Sky-Wacherの方も現行モデルの大多数のものがおいてあります。私のところでも最近フル活躍のAZ-GTiは、鏡筒の違いによって3台もおいてありました。ここでは経緯台にもなるAZ-EQシリーズと、赤道儀オンリーのEQシリーズを直接比較することができます。AZ-EQは数少ないデュアルエンコーダー搭載でしかも経緯台としても使える多機能タイプです。どちらか迷っている人はここにきて、実際に触ったり、揺らしたりしてみるといいかと思います。ネットの情報だけではわからない、意外ないろいろなことがわかると思います。

展示場の方は担当のKさんが小一時間くらいずっと付き合ってくれて、いろいろ話すことができました。展示場のみでは商品を購入することができなくて話すだけなので、逆に無理に何かを買う必要もなく、じっくりとものを見たい、いろいろ相談したいという方はうってつけなのかと思います。他にもアイピースやコントローラーなどもショーケースの中に展示してあって、頼めば覗かせてくれるそうです。まだまだ展示したいものはたくさんあって、ショーケースの中には収まりきらないと言っていました。

展示場を楽しんだ後は、再びショップ側のシュミットの方に行き、店長さんとまた少しお話をしました。
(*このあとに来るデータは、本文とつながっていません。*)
/-- DROOP_ENTRY (R449). -/
def execDroopEntry (t : TileRef) (s : State) : Host.Outcome State Fault Refusal := .next (if s.tileUp t then s.droop t else s)

/-- DROOP_EXIT (R449): the cycles at half frequency count as stretched. -/
def execDroopExit (t : TileRef) (s : State) : Host.Outcome State Fault Refusal :=
  .next (if !s.tileUp t || (s.tile t).droopSince.isNone then s
    else s.modTile t fun x => { s.rebase x with droopSince := none })

/-- A rail after a margin reading of a slack in 0.1 % (R450). -/
def Rail.read (r : Rail) (slack : Nat) : Rail :=
  let r := { r with slack := slack }
  if slack < 50 then
    if r.maxMv ≤ r.mv then { r with above := 0, exhausted := true } else { r with above := 0, move := 5 }
  else if 80 < slack then
    if 3600 ≤ r.above + 1 then { r with above := 0, move := if r.minMv < r.mv then -5 else 0 } else { r with above := r.above + 1 }
  else { r with above := 0 }

/-- The margin reading of one stack. -/
def State.readRail (s : State) (st slack : Nat) : State :=
  let s : State := { s with power := { s.power with rails := s.power.rails.modify st fun r => r.read slack } }
  match s.power.rails[st]? with
  | none => s
  | some r =>
    if slack < 50 && r.exhausted && r.maxMv ≤ r.mv && dueAfter r.exhaustedAt s.time.now (ms 3600000) then
      let s := s.raise Ev.marginExhausted (stackUnit s.self st) [w64 st, w64 r.mv, w64 slack]
      { s with power := { s.power with rails := s.power.rails.modify st fun r => { r with exhaustedAt := some s.time.now } } }
    else s

/-- MARGIN_READING (R450): once per second, the least slack of each stack. -/
def execMarginReading (slacks : List Nat) (s : State) : Host.Outcome State Fault Refusal :=
  .next (if !s.clocksRun || !s.ready || s.therm.halted then s
    else ((List.range 24).zip slacks).foldl (fun (s : State) e => if s.stackUp e.1 then s.readRail e.1 e.2 else s) s)

/-- The rails' moves take effect at a tick (R450). -/
def Rail.step (r : Rail) : Rail :=
  { r with mv := (min (r.maxMv : Int) (max r.minMv (r.mv + r.move))).toNat, move := 0 }

/-! ### Tin fill (R451, R452) -/

/-- Energy of a tile's fill between two times, fJ: its level falls linearly (R451). -/
def State.fillFj (s : State) (level a lo hi : Nat) : Nat := (s.fillLevel level a lo + s.fillLevel level a hi) * ((hi - lo) / 7) / 2

/-- Fill of a tile ends: its group-cycles are those of the energy it took, but for the time in which the matrix queue held the groups
(R444, R451, R452). -/
def State.endFill (s : State) (t : TileRef) : State :=
  match (s.tile t).fill with
  | none => s
  | some (level, a) =>
    let now := s.time.now
    let held := (s.tile t).spans.filter fun p => p.job.isSome && p.queue = EngineQ.matrix.key && max p.start a < min p.stop now
    let fj := s.fillFj level a a now - (held.map fun p => s.fillFj level a (max p.start a) (min p.stop now)).sum
    s.modTile t fun x => { (x.act 4 (fj / max 1 (Config.weight t (s.railMv t) 4))).note none EngineQ.matrix.key a now with fill := none }

/-- FILL_ZERO (R451): a tile's level has come to zero. -/
def execFillZero (t : TileRef) (s : State) : Host.Outcome State Fault Refusal :=
  .next (if !s.tileUp t then s
    else match (s.tile t).fill with
      | none => s
      | some (level, a) => (s.advanceTo (a + 7 * ceilDiv (level * 100 * max 1 s.tilesUp.length) s.fillFall)).endFill t)
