-- ==== Sys2Proof/Machine/TimeSync.lean ====
section
/-! DEFINITION. Sys2Proof/Machine/TimeSync.lean: time transfer, the time root and parent, lock and holdover (R28 to R32, R338, R339),
the schedule record's adoption (R33, R37, R54), and the commands on the schedule and the forecast (R37, R49, R51, R53, R64, R65). -/

namespace Sys2Proof.Machine

/-! ### Frames sent (R338) -/

/-- The frame this package sends on a port now. -/
def State.timeFrame (s : State) (p : Nat) : TimeFrame :=
  let x := kvFind s.time.peers p
  let r := s.tick.sched
  { port := p, peer := s.self, txNs := s.time.invar
    echoTx := (x.map (·.txNs)).getD 0, echoRx := (x.map (·.rxNs)).getD 0
    root := s.time.root, locked := s.time.locked, rootHops := s.time.hops
    version := r.version, baseStep := BitVec.ofNat 48 r.baseStep, baseTime := w64 r.baseTime
    periodUs := BitVec.ofNat 18 r.periodUs
    newUs := BitVec.ofNat 18 ((r.change.map Prod.fst).getD 0)
    changeStep := BitVec.ofNat 48 ((r.change.map Prod.snd).getD 0) }

/-- The 64 data bytes of a frame (R338). -/
def frameBytes (f : TimeFrame) : List Byte :=
  bytesLE 8 f.txNs.toNat ++ bytesLE 8 f.echoTx.toNat ++ bytesLE 8 f.echoRx.toNat ++ bytesLE 2 (f.root % 1024 + f.locked.toNat * 2 ^ 10)
    ++ bytesLE 2 (f.rootHops % 2 ^ 11) ++ bytesLE 4 f.version.toNat ++ bytesLE 8 f.baseStep.toNat ++ bytesLE 8 f.baseTime.toNat
    ++ bytesLE 8 (f.periodUs.toNat + f.newUs.toNat * 2 ^ 18) ++ bytesLE 8 f.changeStep.toNat

/-- The TIME message of a frame, for the adjacent peer of its port alone (R320, R338). -/
def State.timeMsg (s : State) (f : TimeFrame) : Msg :=
  { op := 0x07, src := s.self, dst := (s.port f.port).peer, hops := 0, srcUnit := pkgUnit s.self, vc := 3, length := 64, data := frameBytes f }

/-- Send a frame on a port: its message queues on the control channel (R317, R338). -/
def State.sendTimeFrame (s : State) (p : Nat) : State :=
  let f := s.timeFrame p
  ({ s with out := { s.out with time := s.out.time ++ [f] } } : State).transmit p (s.timeMsg f)

/-- TIME_FRAME_SEND (R30, R338): a frame on every port that is up. -/
def execTimeFrameSend (s : State) : Host.Outcome State Fault Refusal :=
  .next (if !s.clocksRun || !s.time.treeOn then s else ((List.range 9).filter fun p => (s.port p).up).foldl State.sendTimeFrame s)

/-! ### The schedule record (R33) -/

/-- The record a frame carries. -/
def scheduleOf (f : TimeFrame) : Schedule :=
  { baseStep := f.baseStep.toNat, baseTime := f.baseTime.toNat, periodUs := f.periodUs.toNat, version := f.version
    change := if f.newUs = 0 then none else some (f.newUs.toNat, f.changeStep.toNat) }

/-- A period of R34, µs. -/
def periodOk (n : Nat) : Bool := 500 ≤ n && n ≤ 200000

/-- A step number of R35. -/
def stepOk (n : Nat) : Bool := n < 2 ^ 48 - 1

/-- A frame whose fields keep R33 and R34. -/
def recordOk (r : Schedule) : Bool :=
  periodOk r.periodUs && stepOk r.baseStep &&
    match r.change with
    | some (us_, m) => periodOk us_ && stepOk m && r.baseStep ≤ m
    | none => true

/-- Two records name the same ticks, their pending changes apart. -/
def Schedule.same (a b : Schedule) : Bool := a.baseStep = b.baseStep && a.baseTime = b.baseTime && a.periodUs = b.periodUs

/-- Adopt a record of a higher version (R33, R37). One whose effective step has passed without this package following it takes
effect at the next tick under the old record (R54). -/
def State.adoptRecord (s : State) (r : Schedule) : State :=
  if r.version.toNat ≤ s.tick.sched.version.toNat then s
  else
    let inv := s.time.invar.toNat
    let r := r.rolled inv
    if !s.tick.running then
      { s with tick := { s.tick with sched := r, hasSchedule := true, oldSched := none, first := r.nextFrom inv } }
    else if !r.same s.tick.sched && r.baseTime ≤ inv then
      { s with tick := { s.tick with sched := r, oldSched := some (s.tick.oldSched.getD s.tick.sched) } }
    else { s with tick := { s.tick with sched := r } }

/-! ### Root and parent (R29) -/

/-- The peer of a port may be the parent: the port is up, its package is not suspect, and it names the root. -/
def State.parentAble (s : State) (p : Nat) (x : TimePeer) : Bool :=
  (s.port p).up && !s.cornis.suspects.contains (s.port p).peer && x.root = s.time.root && x.rootHops ≠ 0x7FF

/-- Ports whose peers may be the parent, with their hops. -/
def State.parentPorts (s : State) : List (Nat × Nat) :=
  s.time.peers.filterMap fun e => if s.parentAble e.1 e.2 then some (e.1, e.2.rootHops) else none

/-- The port with the fewest hops; among equals the lowest-numbered. -/
def fewestHops : List (Nat × Nat) → Option (Nat × Nat)
  | [] => none
  | e :: r =>
    match fewestHops r with
    | some b => if b.2 < e.2 then some b else some e
    | none => some e

/-- Choose the parent and count the hops (R29, R339); a new parent loses the lock (R31). -/
def State.chooseParent (s : State) : State :=
  if s.time.root = s.self then { s with time := { s.time with parent := none, hops := 0, locked := true } }
  else
    let b := fewestHops s.parentPorts
    let parent := b.map Prod.fst
    let hops := match b with
      | some e => min 0x7FF (e.2 + 1)
      | none => 0x7FF
    if parent = s.time.parent then { s with time := { s.time with hops := hops } }
    else { s with time := { s.time with
      parent := parent, hops := hops, locked := false, goodExchanges := 0, parentAt := s.time.now } }

/-- Adopt a lower root that a frame names (R29). -/
def State.adoptRoot (s : State) (root : Nat) : State :=
  if root < s.time.root then
    { s with time := { s.time with root := root, rootAt := s.time.now, locked := false, goodExchanges := 0 } }
  else s

/-- R31 is met: the package is locked, which ends a holdover with INVAR_LOCKED (R32). -/
def State.lock (s : State) : State :=
  let was := s.time.holdover
  let s : State := { s with time := { s.time with locked := true, holdover := false } }
  if was then s.raiseP Ev.invarLocked [] else s

/-! ### Exchanges (R28, R31, R339) -/

/-- The offset a frame received at local time `rx` measures: the peer's count less the package's own (R339). -/
def measuredOffset (f : TimeFrame) (rx : BitVec 64) : Int :=
  (((f.echoRx.toNat : Int) - f.echoTx.toNat) - ((rx.toNat : Int) - f.txNs.toNat)) / 2

/-- The delay that such a frame measures (R339). -/
def measuredDelay (f : TimeFrame) (rx : BitVec 64) : Int :=
  (((rx.toNat : Int) - f.echoTx.toNat) - ((f.txNs.toNat : Int) - f.echoRx.toNat)) / 2

/-- Rate that an exchange leads to, ppm: in a holdover the package slews at the limit of R28 until it locks again (R32);
otherwise the rate of the filtered offset, held within that limit. -/
def State.rateOf (s : State) (o : Int) : Int :=
  if s.time.holdover then 100 * o.sign else min 100 (max (-100) (Config.rateFor o))

/-- An exchange with the parent: the filtered offset, the rate it leads to, and the lock test. The controller stamps the frame
with its head die's copy of the count (R24), which this model holds equal to the package's own. Before S12 completes Brass may
set the count to any value, so that it is free (R28). -/
def State.exchange (s : State) (f : TimeFrame) : State :=
  let m := measuredOffset f s.time.invar
  let o := Config.offsetFilter s.time.offset.toInt m
  let rate := s.rateOf o
  let good := if f.locked && (m - o).natAbs ≤ 10 then min 64 (s.time.goodExchanges + 1) else 0
  let s : State := { s with time := { s.time with
    offset := BitVec.ofInt 32 o, delay := BitVec.ofInt 64 (measuredDelay f s.time.invar), ratePpm := rate, goodExchanges := good, locked := s.time.locked && f.locked } }
  let s : State := if s.bu.done < 12 then
      let q := s.freeVal 64
      { q.2 with time := { q.2.time with invar := q.1 } }
    else s
  if good = 64 && !s.time.locked then s.lock else s

/-- A sound frame of a peer (R29 to R33). -/
def State.takeTime (s : State) (f : TimeFrame) : State :=
  let x : TimePeer := { root := f.root, rootHops := f.rootHops, locked := f.locked, version := f.version, txNs := f.txNs
                        rxNs := s.time.invar }
  let s : State := { s with time := { s.time with peers := kvPut s.time.peers f.port x } }
  if !s.time.treeOn then s
  else
    let s := (s.adoptRecord (scheduleOf f)).adoptRoot f.root
    let s : State := if f.root = s.time.root then { s with time := { s.time with rootAt := s.time.now } } else s
    let s := s.chooseParent
    if s.time.parent ≠ some f.port then s
    else
      let s : State := { s with time := { s.time with parentAt := s.time.now } }
      let s : State := if f.locked then s else { s with time := { s.time with locked := false, goodExchanges := 0 } }
      if f.echoTx = 0 then s else s.exchange f

/-- A frame below the version already had on its port, or with fields out of range (R340). -/
def State.badTime (s : State) (f : TimeFrame) : Bool :=
  (match kvFind s.time.peers f.port with
    | some x => f.version.toNat < x.version.toNat
    | none => false) || !recordOk (scheduleOf f)

/-- TIME (R338 to R341). -/
def execTime (f : TimeFrame) (s : State) : Host.Outcome State Fault Refusal :=
  .next (if !s.clocksRun || !(s.port f.port).up then s
    else
      let s := s.freeCredit f.port 3 1
      if f.port = 8 && f.peer ≠ s.twinPkg then s.msgViolation s.twinPkg 8 Viol.twinPort 0
      else if f.peer = s.self then s.ownSource f.port
      else
      let s := s.hearTwin f.peer
      if !f.crcOk then s.msgViolation f.peer f.port Viol.crc Rs.badCrc
      else if s.cornis.suspects.contains f.peer then s
      else if !f.reservedZero then s.msgViolation f.peer f.port Viol.message Rs.badMessage
      else if s.badTime f then s.linkViolation f.port Viol.time
      else s.takeTime f)

/-- PARENT_FRAME_SILENCE (R32): holdover at the last rate. -/
def execParentFrameSilence (s : State) : Host.Outcome State Fault Refusal :=
  .next (if !s.clocksRun || !s.time.treeOn || s.time.parent.isNone || s.time.holdover then s
    else
      let s := s.advanceTo (s.time.parentAt + ms 8)
      ({ s with time := { s.time with holdover := true, locked := false, goodExchanges := 0 } } : State).raiseP Ev.invarHoldover [])

/-- ROOT_FORGET (R29): the package takes itself as root again; what the peers said of their hops to the old one counts no more. -/
def execRootForget (s : State) : Host.Outcome State Fault Refusal :=
  .next (if !s.clocksRun || !s.time.treeOn || s.time.root = s.self then s
    else
      let s := s.advanceTo (s.time.rootAt + ms 10)
      let old := s.time.root
      let s : State := { s with time := { s.time with
        root := s.self, peers := s.time.peers.map fun e => (e.1, if e.2.root = old then { e.2 with rootHops := 0x7FF } else e.2)
        goodExchanges := 0 } }
      s.chooseParent.lock)

/-! ### Commands (R65) -/

/-- TICK_GET: all tick registers of R38. -/
def execTickGet (c : Cmd) (s : State) : Host.Outcome State Fault Refusal :=
  .next (s.onCmd 0x0301 c fun s => s.finishData c (s.regBytes 0x101000 0x78) {})

/-- Run a command on the schedule at the root: here, or by the control channel; NOT_READY when the root is unreachable (R51). -/
def State.atRoot (s : State) (c : Cmd) (here : State → State) : State :=
  if s.isRoot then here s
  else if ((s.cmdSlot c).map fun z => !z.members.isEmpty).getD true then s
  else match s.pathStop s.time.root with
    | some _ => s.finishWith c St.notReady Rs.portDown
    | none => s.passOn c s.time.root []

/-- Write a new record: its version rises (R33), and the forecast follows (R62). -/
def State.putRecord (s : State) (r : Schedule) : State :=
  ({ s with tick := { s.tick with sched := { r with version := s.tick.sched.version + 1 } } } : State).reforecast

/-- TICK_START at the root (R34, R35, R37). -/
def State.startTicks (s : State) (c : Cmd) : State :=
  let step := c.p0.toNat
  let base := c.p1.toNat
  if s.tick.hasSchedule then s.finishWith c St.rejected Rs.scheduleRunning
  else if !periodOk c.p2.toNat then s.finishWith c St.rejected Rs.badPeriod
  else if !stepOk step then s.finishWith c St.rejected Rs.badStep
  else if base < s.time.invar.toNat + 200000000 then s.finishWith c St.rejected Rs.tooSoon
  else
    let s := s.putRecord { baseStep := step, baseTime := base, periodUs := c.p2.toNat }
    ({ s with tick := { s.tick with hasSchedule := true, first := step } } : State).finish c {}

/-- TICK_START. -/
def execTickStart (c : Cmd) (s : State) : Host.Outcome State Fault Refusal :=
  .next (s.onCmd 0x0302 c fun s => s.atRoot c fun s => s.startTicks c)

/-- TICK_SET_PERIOD at the root (R51). -/
def State.setPeriod (s : State) (c : Cmd) : State :=
  let m := c.p1.toNat
  let r := s.tick.sched
  if !s.tick.hasSchedule then s.finishWith c St.notReady Rs.noSchedule
  else if !periodOk c.p0.toNat then s.finishWith c St.rejected Rs.badPeriod
  else if !stepOk m then s.finishWith c St.rejected Rs.badStep
  else if r.change.isSome then s.finishWith c St.rejected Rs.changePending
  else if m < r.baseStep || m < s.tick.wall + 16 || (r.tickTime m).toNat < s.time.invar.toNat + 200000000 then
    s.finishWith c St.rejected Rs.tooSoon
  else (s.putRecord { r with change := some (c.p0.toNat, m) }).finish c {}

/-- TICK_SET_PERIOD. -/
def execTickSetPeriod (c : Cmd) (s : State) : Host.Outcome State Fault Refusal :=
  .next (s.onCmd 0x0303 c fun s => s.atRoot c fun s => s.setPeriod c)

/-- TICK_CANCEL_CHANGE at the root (R53). -/
def State.cancelChange (s : State) (c : Cmd) : State :=
  let r := s.tick.sched
  if !s.tick.hasSchedule then s.finishWith c St.notReady Rs.noSchedule
  else match r.change with
    | none => s.finish c {}
    | some (_, m) =>
      if (r.tickTime m).toNat < s.time.invar.toNat + 100000000 then s.finishWith c St.rejected Rs.tooSoon
      else (s.putRecord { r with change := none }).finish c {}

/-- TICK_CANCEL_CHANGE. -/
def execTickCancelChange (c : Cmd) (s : State) : Host.Outcome State Fault Refusal :=
  .next (s.onCmd 0x0304 c fun s => s.atRoot c fun s => s.cancelChange c)

/-- STEP_REALIGN (R49): each package's lag falls at its next tick. -/
def execStepRealign (c : Cmd) (s : State) : Host.Outcome State Fault Refusal :=
  .next (s.onCmd 0x0305 c fun s => s.runPackages c fun s =>
    if s.tick.lag - s.tick.realign < c.p0.toNat then (s, outc St.rejected Rs.badCount, [])
    else (({ s with tick := { s.tick with realign := s.tick.realign + c.p0.toNat } } : State).reforecast, {}, []))

/-- FORECAST_READ (R62, R64): 64 entries of 16 bits. -/
def execForecastRead (c : Cmd) (s : State) : Host.Outcome State Fault Refusal :=
  .next (s.onCmd 0x0320 c fun s => s.runPackages c fun s => (s, {}, s.tick.forecast.flatMap fun e => bytesLE 2 e))

end Sys2Proof.Machine
end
先週くらいに富山のY君が店舗に寄ってくれたという話も出てきました。Y君ですが、こちらも店舗を相模原に移動した三基光学のほうも行ったみたいです。実は三基光学の新しい場所は、妻の実家のすぐ近くなので、早いうちに行ってみたいのですが、残念ながら今回はチャンスがありませんでした。

この日、シュミットでは2つのものを購入しました。一つはAZ-GTiのハーフピラー部分です。AZ-GTiで電視観望や撮影していると、たまに知らないうちに鏡筒やカメラが三脚に当たってしまい、ずれてしまうことがあります。そんな時にハーフピラーは持っておいてもいいかなと思いました。しかも三千円程度と安価ですが、ものすごく丈夫そうです。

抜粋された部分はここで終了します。